Blogpost on Arrow's binary format & memory mapping

Arrow Users -

We took some time and wrote a blogpost on arrow's binary format and memory
mapping on the JVM.  We are happy with how succinctly we broke down the
binary format in a visual way and think Arrow users looking to do
interesting/unsupported things with Arrow may be interested in the
presentation.

https://techascent.com/blog/memory-mapping-arrow.html

Chris

Re: Blogpost on Arrow's binary format & memory mapping

Posted by Chris Nuernberger <ch...@techascent.com>.
Micah,

I checked and you are correct, the VectorLoader does not copy anything so
as long as you can create an ArrowBuf then you can initialize a batch of
vectors with that ArrowBuf.  I had thought the VectorLoader did another
copy itself.

The allocators on vectors don't pose a meaningful issue; they just
seem like mild overengineering to me.  The state machine incorporated into
the vectors definitely caused a few WTF moments.

The pathway from an arrow vector into a tech reader goes through the actual
arrowbuf which creates a native buf which is the same thing the mmap
pathway operates on.  It probably is tough to follow for even Clojure
people due to the compile time programming to support many arrow vector
types but the outline is:

For each datatype supported, implement a conversion from the vector
datatype to a tech reader
<https://github.com/techascent/tech.ml.dataset/blob/ffbf40b6f5e3e4c916bb905c28dccaaef5d9e4cc/src/tech/libs/arrow/copying.clj#L378>
via its underlying arrow buffer
<https://github.com/techascent/tech.ml.dataset/blob/master/src/tech/libs/arrow/copying.clj#L378>
which
converts to the same native buffer struct the mmap pathway uses
<https://github.com/techascent/tech.datatype/blob/b621dbe8ad94d42e4bd0db261e75fb1c8e03ace1/src/tech/v2/datatype/mmap.clj#L136>
.

This is done with a technique called a protocols
<https://clojure.org/reference/protocols> which is a language feature of
Clojure that allows you to map interfaces to a type after the fact
precisely for situations like this where I want to bind the arrow vectors
to the TechAscent numerics system.  Protocols can cause a noticeable
performance penalty so I use them once to change into a different efficient
representation but not for per-element access.
<https://github.com/techascent/tech.ml.dataset/blob/master/src/tech/libs/arrow/copying.clj#L378>
So it is unlikely that anything in the performance tuning guide is going to
make a difference; I don't use the arrow vector accessors in the first
place but rather a one-off conversion of the vector into its data memory
address and then I use the memory address directly.  I did check using the
getSafe accessors, however, and they added a small extra bit of overhead
but not enough to really make a point about.

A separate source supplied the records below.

/-! Quotes and recovery (22 R438, R439, R445). -/

/-- SECSTAT (R439). -/
def State.secstat (s : State) : Word :=
  let d := s.dev
  w64 (Config.fusedSvn.toNat * 2 ^ 40 + d.bcause * 2 ^ 32 + (if d.sstate = 2 then d.rfail % 256 else 0) * 256 + d.dbg * 4 + d.sstate)

/-- PSCTL (R428). -/
def State.psctl (s : State) : Word :=
  let d := s.dev
  w64 (b2n d.slew * 2 ^ 31 + d.pserr * 2 ^ 24 + d.pscur * 2 ^ 16 + d.psreq)

/-- IDENT (R443). -/
def identWord : Word := w64 (0x4B08 * 2 ^ 16 + Config.identForm.toNat * 2 ^ 8 + Config.identStepping.toNat)

/-- PWRSTAT (R432): DEFP and DEFA tell which cap defers one of the waiting requests now. -/
def State.pwrStat (s : State) : Word :=
  let d := s.dev
  let peak : Bool := d.deferred.any fun x => d.overPeak x.2.1
  let average : Bool := !d.deferred.isEmpty && d.overAverage
  w64 (d.p1 % 2 ^ 16 * 2 ^ 48 + d.p10 % 2 ^ 16 * 2 ^ 32 + min d.defer (2 ^ 28 - 1) * 2 ^ 4 + b2n peak * 2 + b2n average)

/-- Clusters of a tier of a die, by the number that the state lists them under. -/
def tierClusters (die tier : Nat) : List Nat := (List.range ((coresOf tier + 15) / 16)).map fun c => (die * 4 + tier) * 16 + c

/-- THERMSTAT (R433). -/
def State.thermStat (s : State) : Word :=
  let all := (List.range 32).flatMap fun n => tierClusters (n / 4) (n % 4)
  let hottest := all.foldl (fun m c => max m (s.cluster c).celsius.toNat) 0
  let allHot (n : Nat) : Bool := (tierClusters (n / 4) (n % 4)).all fun c => (s.cluster c).hot
  w64 (hottest * 2 ^ 56 + (List.range 32).foldl (fun v n => v + b2n (allHot n) * 2 ^ n) 0)

/-- The public part of the alias key of this boot (R437). -/
def State.aliasKey (s : State) : BitVec 456 := Config.aliasKey s.dev.fwDigest s.dev.devDigest s.dev.dbg

/-- SHAKE256 digest of the repair record (R438). -/
def State.repairDigest (s : State) : BitVec 512 :=
  let d := s.dev
  Config.shake256 (Config.repairBytes d.xlost d.ilost d.pages d.retired d.bankErrs)

/-- The bytes of a quote that its signature covers (R438). -/
def State.quoteBody (s : State) : List Byte :=
  leBytes 8 1 ++ leBytes 32 s.host.attnonce.toNat ++ leBytes 64 s.dev.fwDigest.toNat ++ leBytes 64 s.dev.devDigest.toNat ++
    leBytes 8 s.secstat.toNat ++ leBytes 8 s.psctl.toNat ++ leBytes 8 s.srqWord.toNat ++ leBytes 64 s.repairDigest.toNat ++
    leBytes 57 s.aliasKey.toNat ++ leBytes 7 0

/-- ATTESTATION_QUOTE: the quote is written to the host's buffer, then DONE (DESIGN CHOICE, log 12). -/
def execAttestationQuote (s : State) : Res :=
  if !s.host.attbusy then .next s
  else
    let b := s.quoteBody ++ leBytes 114 (Config.aliasSign s.aliasKey s.quoteBody).toNat
    let s := s.wr (keyHost s.host.attbuf.toNat) b
    .next { s with host := { s.host with attdone := true, attbusy := false } }

/-- The image of LEN bytes that the recovery window holds (R445). -/
def State.recoveryImage (s : State) : List Byte := (List.range s.host.reclen).map (mget 0 s.host.recimg)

This means the mmap pathway and the copying pathway boil down into the
exact same code for elementwise access; the timing cannot change between
them.  I was interested in file loading time in a specific case where you
only wanted 1 column out of many, not getSafe/etc. timings which can be
avoided multiple ways.

Thanks for both of your responses :-).

Chris

On Sat, Aug 15, 2020 at 9:26 PM Micah Kornfield <em...@gmail.com>
wrote:

> Hi Chris,
>
>> The deserialization system should not assume a copy is necessary
>>> <https://github.com/apache/arrow/blob/ecba35cac76185f59c55048b82e895e5f8300140/java/vector/src/main/java/org/apache/arrow/vector/ipc/message/MessageSerializer.java#L381>.
>>>
>>>
>> This is one of many ways to reconstruct an arrow record batch. We
>> frequently reconstruct without any copies. It'd be great if you looked to
>> contribute some of the improvements you believe are needed back to the
>> project.
>>
>
> +1.  If I didn't say this on the previous thread. IIRC, there is nothing
> about the VectorLoader [1] that assumes copies, this just needs to be
> pushed further down the stack.
>
> My opinion is that a better design for the Arrow JVM bindings would be to
>> have each record batch be potentially allocated but remove allocators from
>> the vectors themselves.
>
>
> Could you expand on this?  What problems to allocators on Vectors present?
>
> Lastly, if you are running benchmarks, please checkout performance tuning
> section of the README [2] which includes environment variables that would
> be set under production scenarios (I had a little trouble following the
> clojure call but it does look like it is calling "get" on the
> Float8Vector?).
>
> -Micah
>
> [1]
> https://github.com/apache/arrow/blob/ecba35cac76185f59c55048b82e895e5f8300140/java/vector/src/main/java/org/apache/arrow/vector/VectorLoader.java
> [2] https://github.com/apache/arrow/tree/master/java#performance-tuning
>
>
>
>

Re: Blogpost on Arrow's binary format & memory mapping

Posted by Micah Kornfield <em...@gmail.com>.
Hi Chris,

> The deserialization system should not assume a copy is necessary
>> <https://github.com/apache/arrow/blob/ecba35cac76185f59c55048b82e895e5f8300140/java/vector/src/main/java/org/apache/arrow/vector/ipc/message/MessageSerializer.java#L381>.
>>
>>
> This is one of many ways to reconstruct an arrow record batch. We
> frequently reconstruct without any copies. It'd be great if you looked to
> contribute some of the improvements you believe are needed back to the
> project.
>

+1.  If I didn't say this on the previous thread. IIRC, there is nothing
about the VectorLoader [1] that assumes copies, this just needs to be
pushed further down the stack.

My opinion is that a better design for the Arrow JVM bindings would be to
> have each record batch be potentially allocated but remove allocators from
> the vectors themselves.


Could you expand on this?  What problems to allocators on Vectors present?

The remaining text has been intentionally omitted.